Question

Consider again the situation described in Example 8.2.3. How small wouldσ2 need to be in order for Pr(Y≤0.09)≥0.9?

Short answer

\({\sigma ^2} \le 0.0563\)

Step-by-step solution

Given information

The concentration of lactic acid in several chunks of cheese is independent of normal random variables with mean μand variance\({\sigma ^2}\).

Calculate the probability 

Generally, for \({\sigma ^2}\),

\(P\left( {Y \le 0.09} \right) = P\left( {W \le \frac{{10 \times 0.09}}{{{\sigma ^2}}}} \right)\)

Where \(W = \frac{{10Y}}{{{\sigma ^2}}}\)has \({\chi ^2}\)distribution with d.f 10.

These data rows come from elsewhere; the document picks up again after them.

-- ==== Sys2Proof/Machine/RingCommands.lean ====
section
/-! DEFINITION. The commands of the Ring Engine: the setup read, fetches and their landing, completion
records and their acknowledgement, and coalescing (chapter 7). -/

namespace Sys2Proof.Machine

/-- SETUP_READ_RESPONSE: a valid record starts the device, anything else faults it (R132, R183, R195). -/
def execSetupReadResponse (id : Nat) (beat : Beat) (s : State) : Result :=
  .next (s.takeBeat id beat fun t a s =>
    match t.owner, a with
    | some .deviceStart, .data r => some (s.judgeSetup r)
    | some .deviceStart, .error => some (s.enterFaulted .setupRead)
    | _, _ => none)

/-- FETCH_GRANT: the arbiter grants the first ring that may fetch; with none it waits (R138, R139). -/
def execFetchGrant (s : State) : Result :=
  .next (match s.fetchChoice with
    | some r => s.grantFetch r
    | none => s)

/-- SLOT_READ_LANDS: a stream-ring slot read completes with its data (R140, R183). -/
def execSlotReadLands (id : Nat) (beat : Beat) (s : State) : Result :=
  .next (s.takeBeat id beat fun t a s =>
    match t.owner, a with
    | some (.slot e), .data r =>
      match streamOfRing (ringOfEntry e) with
      | some i => some (s.landSlot i e r)
      | none => none
    | _, _ => none)

/-- ADMIN_SLOT_LANDS: an admin slot read completes with its data (R141, R156, R183). -/
def execAdminSlotLands (id : Nat) (beat : Beat) (s : State) : Result :=
  .next (s.takeBeat id beat fun t a s =>
    match a with
    | .data r => State.adminAnswer t (slotTag r) (readAdminOp r) s
    | .error => none)

/-- SLOT_READ_FAILS: a slot read receives an error response (R142, R183). -/
def execSlotReadFails (id : Nat) (beat : Beat) (s : State) : Result :=
  .next (s.takeBeat id beat fun t a s =>
    match t.owner, a with
    | some (.slot e), .error => some (s.slotFails e)
    | _, _ => none)

/-- POST: the rotation grants the completion writer, which issues the record at the head of the post queue;
the record behind it may then be eligible (R146, R145, R182). -/
def execPost (s : State) : Result :=
  .next (if s.granted = some 0 then { s with writeRotation := afterRequester 0 }.postHead.enqueue else s)

/-- COMPLETION_WRITE_ACK: an OK response to a completion write (R150). -/
def execCompletionWriteAck (id : Nat) (s : State) : Result :=
  .next (s.respond .write id fun t s =>
    match t.owner with
    | some (.completion e) => some (s.acknowledge e)
    | _ => none)

/-- COMPLETION_WRITE_ERROR: an error response to a completion write faults the device (R150). -/
def execCompletionWriteError (id : Nat) (_code : ErrorCode) (s : State) : Result :=
  .next (s.respond .write id fun t s =>
    match t.owner with
    | some (.completion _) => some (s.enterFaulted .completionWrite)
    | _ => none)

/-- COALESCING_TIMER_RUNS_OUT: POSTED is set and the count returns to 0 (R152). -/
def execCoalescingTimerRunsOut (s : State) : Result :=
  .next (match s.coalescingTimer, s.setup with
    | some start, some v =>
      if ranOut s.timeBase start v.coalescingTime then
        { s with coalescingCount := 0, coalescingTimer := none }.raiseIrq irqPosted
      else s
    | _, _ => s)

end Sys2Proof.Machine
end

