-- ==== Sys2Proof/Machine/Step.lean ====
section
/-! DEFINITION. One step: the command at the front of the queue. -/

namespace Sys2Proof.Machine

/-- Take the command at the front of the queue and run it with the queue's rest; on an empty queue the block
idles. DESIGN CHOICE (log entry 1), safe: the queue is the model's own and the order of commands is its sender's. -/
def step (s : State) : Host.Outcome State Fault Refusal :=
  match s.pending with
  | [] => .next s
  | c :: rest => exec c { s with pending := rest }

/-- The command a table word spells, put at the front of the queue; a word that spells none changes nothing.
DESIGN CHOICE (log entry 17), safe: the table gives no row bits. -/
def State.withFetchWord (s : State) (nbits w : Nat) : State :=
  match Sys2Proof.decodeTableWord nbits w with
  | some c => { s with pending := c :: s.pending }
  | none => s

end Sys2Proof.Machine
end

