/-- A response timeout (R187, R189): its owner fails as by an error (R186), its entry is QUARANTINED without an owner,
and the quarantine count rises; the ninth quarantined entry faults the device with cause QUARANTINE, unless it is
FAULTED already. The owner of a write is a data burst's capture (WRITE_FAULT, its buffered lines dropped, R53, R91, and
its held lines released, R109, both in FAULTED too: the model's choice there, log entry 23), the statistics
block (READ_STATS completes WRITE_FAULT, R174) or a completion write (FAULTED, COMPLETION_WRITE, R150); of a read, a
stream's slot (FETCH_FAULT, its ring HALTED, R142), an admin slot (FAULTED, ADMIN_FETCH), a defect burst (the load
fails, READ_FAULT once no read is outstanding, R167) or the setup read (FAULTED, SETUP_READ, R132). Before its time, and
in RESETTING, nothing happens. -/
def Obligations.ResponseTimesOut : Prop :=
  ∀ (s : State) (t : Transaction),
    (∀ j, s.writing j t →
      (s.device = .resetting ∨ (s.timeBase - t.issueTime).toNat < t.timeout * 1000 →
        exec (.responseTimeout .write j) s = .next s)
      ∧ (s.device ≠ .resetting → t.timeout * 1000 ≤ (s.timeBase - t.issueTime).toNat →
        ∀ u : State, u = { s with
          writes := s.writes.set j (.quarantined { t with owner := none }), quarantine := s.quarantine + 1 } →
        (∀ i (c : ContextId) (k : Capture), t.owner = some (.capture i c) → s.streams[i].contexts[c] = some k →
          ∃ r, exec (.responseTimeout .write j) s = .next r ∧ s.quarantinesTo r { u.withStream i { s.streams[i] with
            contexts := s.streams[i].contexts.set c (some { k with
              outstanding := k.outstanding - 1, phase := .flushing, flushPending := false
              causes := { k.causes with writeFault := true } })
            frame := s.streams[i].frame.map fun f : Frame => if f.bound = some c then { f with bound := none } else f
            buffer := s.streams[i].buffer.filter fun l => l.context ≠ c } with
          pairing := s.pairing.filter fun h => !h.ownedBy i c })
        ∧ (∀ cmd : AdminCommand, t.owner = some .statistics → s.admin.executing = some cmd →
          ∃ r, exec (.responseTimeout .write j) s = .next r ∧ s.quarantinesTo r (u.adminDone cmd.entry cmd.tag .writeFault 0))
        ∧ (∀ e, t.owner = some (.completion e) →
          (s.device = .faulted → exec (.responseTimeout .write j) s = .next u.conclude)
          ∧ (s.device ≠ .faulted → ∃ v, exec (.responseTimeout .write j) s = .next v ∧ v.allLanesOff
            ∧ v.outside = (u.withFault .completionWrite).outside))))
    ∧ (∀ j, s.reading j t →
      (s.device = .resetting ∨ (s.timeBase - t.issueTime).toNat < t.timeout * 1000 →
        exec (.responseTimeout .read j) s = .next s)
      ∧ (s.device ≠ .resetting → t.timeout * 1000 ≤ (s.timeBase - t.issueTime).toNat →
        ∀ u : State, u = { s with
          reads := s.reads.set j (.quarantined { t with owner := none }), quarantine := s.quarantine + 1 } →
        (∀ e i, t.owner = some (.slot e) → ringOfEntry e = ringOfStream i →
          s.rings[ringOfStream i].state = .active ∨ s.rings[ringOfStream i].state = .halted →
          ∃ r, exec (.responseTimeout .read j) s = .next r ∧ s.quarantinesTo r ({ u with
            rings := s.rings.set (ringOfStream i) { s.rings[ringOfStream i] with state := .halted, inFlight := false }
            }.withReady e (.unbound .fetchFault 0 0) true))
        ∧ (∀ e, t.owner = some (.slot e) → ringOfEntry e = 0 → s.device ≠ .faulted →
          ∃ v, exec (.responseTimeout .read j) s = .next v ∧ v.allLanesOff
            ∧ v.outside = (u.withFault .adminFetch).outside)
        ∧ (∀ n (l : Load) (cmd : AdminCommand), t.owner = some (.load n) → s.admin.load = some l →
          s.admin.executing = some cmd →
          ∃ r, exec (.responseTimeout .read j) s = .next r ∧ s.quarantinesTo r (if l.outstanding ≤ 1 then
              u.adminDone cmd.entry cmd.tag .readFault 0
            else { u with admin := { s.admin with
              load := some { l with outstanding := l.outstanding - 1, failed := true } } }))
        ∧ (t.owner = some .deviceStart → s.device = .starting → s.allLanesOff →
          exec (.responseTimeout .read j) s = .next (u.withFault .setupRead).conclude)))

\(P\left( {Y \le 0.09} \right)\) is at least 0.9 if \(\frac{{0.9}}{{{\sigma ^2}}}\) is at least the 0.9 quantile of the \({\chi ^2}\)distribution with d.f 10.

This quantile is 15.99, so\(\frac{{0.9}}{{{\sigma ^2}}} \ge 15.99\)is equivalent to\({\sigma ^2} \le 0.0563\).

Hence, \({\sigma ^2} \le 0.0563\).